PROMPT
Select and copy out every line in the records containing "Bool".

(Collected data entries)
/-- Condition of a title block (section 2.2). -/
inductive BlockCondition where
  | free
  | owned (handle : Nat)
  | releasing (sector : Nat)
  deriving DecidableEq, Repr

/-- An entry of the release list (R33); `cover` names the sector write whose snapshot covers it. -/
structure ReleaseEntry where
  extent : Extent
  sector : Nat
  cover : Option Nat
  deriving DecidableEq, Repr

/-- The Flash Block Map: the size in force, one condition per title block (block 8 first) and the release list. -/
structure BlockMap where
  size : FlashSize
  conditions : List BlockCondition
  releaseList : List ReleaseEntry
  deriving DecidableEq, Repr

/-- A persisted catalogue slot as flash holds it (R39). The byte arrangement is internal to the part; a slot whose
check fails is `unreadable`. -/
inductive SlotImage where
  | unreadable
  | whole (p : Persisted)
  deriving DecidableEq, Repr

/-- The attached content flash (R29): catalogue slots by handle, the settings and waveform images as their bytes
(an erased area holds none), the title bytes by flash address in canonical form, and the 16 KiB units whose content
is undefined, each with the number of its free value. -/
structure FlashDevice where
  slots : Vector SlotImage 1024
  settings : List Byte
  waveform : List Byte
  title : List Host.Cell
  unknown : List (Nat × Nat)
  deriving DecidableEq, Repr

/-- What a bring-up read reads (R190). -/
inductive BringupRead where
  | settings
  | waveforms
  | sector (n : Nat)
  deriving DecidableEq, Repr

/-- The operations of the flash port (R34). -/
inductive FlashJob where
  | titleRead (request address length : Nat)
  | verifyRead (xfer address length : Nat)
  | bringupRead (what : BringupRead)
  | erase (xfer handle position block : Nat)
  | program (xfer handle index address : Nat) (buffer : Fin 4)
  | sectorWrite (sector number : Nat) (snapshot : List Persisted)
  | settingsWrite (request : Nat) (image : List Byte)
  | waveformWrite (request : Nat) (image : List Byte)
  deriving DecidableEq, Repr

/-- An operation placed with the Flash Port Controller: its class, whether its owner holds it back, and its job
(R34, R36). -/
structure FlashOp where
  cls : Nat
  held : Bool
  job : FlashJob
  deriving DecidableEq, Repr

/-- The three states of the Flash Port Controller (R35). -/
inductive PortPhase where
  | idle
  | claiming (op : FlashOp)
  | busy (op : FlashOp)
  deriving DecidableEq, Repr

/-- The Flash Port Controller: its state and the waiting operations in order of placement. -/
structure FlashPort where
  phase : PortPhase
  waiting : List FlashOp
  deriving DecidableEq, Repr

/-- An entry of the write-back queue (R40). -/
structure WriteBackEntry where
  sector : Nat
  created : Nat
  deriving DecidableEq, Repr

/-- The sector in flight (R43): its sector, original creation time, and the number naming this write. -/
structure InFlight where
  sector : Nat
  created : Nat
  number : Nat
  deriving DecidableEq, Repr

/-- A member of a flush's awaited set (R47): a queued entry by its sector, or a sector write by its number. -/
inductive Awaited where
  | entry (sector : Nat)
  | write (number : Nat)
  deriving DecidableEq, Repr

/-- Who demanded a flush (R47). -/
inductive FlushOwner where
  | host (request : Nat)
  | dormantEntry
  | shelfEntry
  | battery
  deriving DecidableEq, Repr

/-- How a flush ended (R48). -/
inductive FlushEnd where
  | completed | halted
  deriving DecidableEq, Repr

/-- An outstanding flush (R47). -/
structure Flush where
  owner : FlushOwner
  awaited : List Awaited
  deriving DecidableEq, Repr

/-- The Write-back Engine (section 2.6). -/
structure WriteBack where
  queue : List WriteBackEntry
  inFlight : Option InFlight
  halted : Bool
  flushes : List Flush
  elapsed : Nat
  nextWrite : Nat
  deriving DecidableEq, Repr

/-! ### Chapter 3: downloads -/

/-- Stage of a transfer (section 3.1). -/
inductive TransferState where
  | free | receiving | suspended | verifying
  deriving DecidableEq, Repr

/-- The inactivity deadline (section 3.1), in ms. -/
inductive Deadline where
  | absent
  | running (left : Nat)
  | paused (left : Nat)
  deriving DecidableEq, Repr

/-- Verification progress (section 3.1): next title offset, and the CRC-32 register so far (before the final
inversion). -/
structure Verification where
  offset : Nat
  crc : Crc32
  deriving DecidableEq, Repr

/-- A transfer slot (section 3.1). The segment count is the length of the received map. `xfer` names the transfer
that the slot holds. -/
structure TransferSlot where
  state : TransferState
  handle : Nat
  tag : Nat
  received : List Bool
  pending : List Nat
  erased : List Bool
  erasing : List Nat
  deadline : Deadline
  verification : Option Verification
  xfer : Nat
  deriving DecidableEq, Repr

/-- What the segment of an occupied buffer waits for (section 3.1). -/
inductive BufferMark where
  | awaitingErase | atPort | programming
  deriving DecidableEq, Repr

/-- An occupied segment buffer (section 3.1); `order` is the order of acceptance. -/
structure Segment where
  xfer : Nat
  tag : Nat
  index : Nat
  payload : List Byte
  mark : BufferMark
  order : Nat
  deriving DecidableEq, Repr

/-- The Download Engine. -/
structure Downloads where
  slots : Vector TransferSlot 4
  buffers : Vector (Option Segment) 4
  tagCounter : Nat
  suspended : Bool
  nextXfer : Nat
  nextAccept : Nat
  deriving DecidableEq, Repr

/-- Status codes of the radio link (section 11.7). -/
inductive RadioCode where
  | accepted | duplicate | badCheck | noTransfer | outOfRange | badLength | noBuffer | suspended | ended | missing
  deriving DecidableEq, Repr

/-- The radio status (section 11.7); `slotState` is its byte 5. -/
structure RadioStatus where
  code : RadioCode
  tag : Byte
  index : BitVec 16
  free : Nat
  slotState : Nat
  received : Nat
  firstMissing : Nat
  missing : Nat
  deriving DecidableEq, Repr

FINISHED TASK
  held : Bool
  halted : Bool
  received : List Bool
  erased : List Bool
  suspended : Bool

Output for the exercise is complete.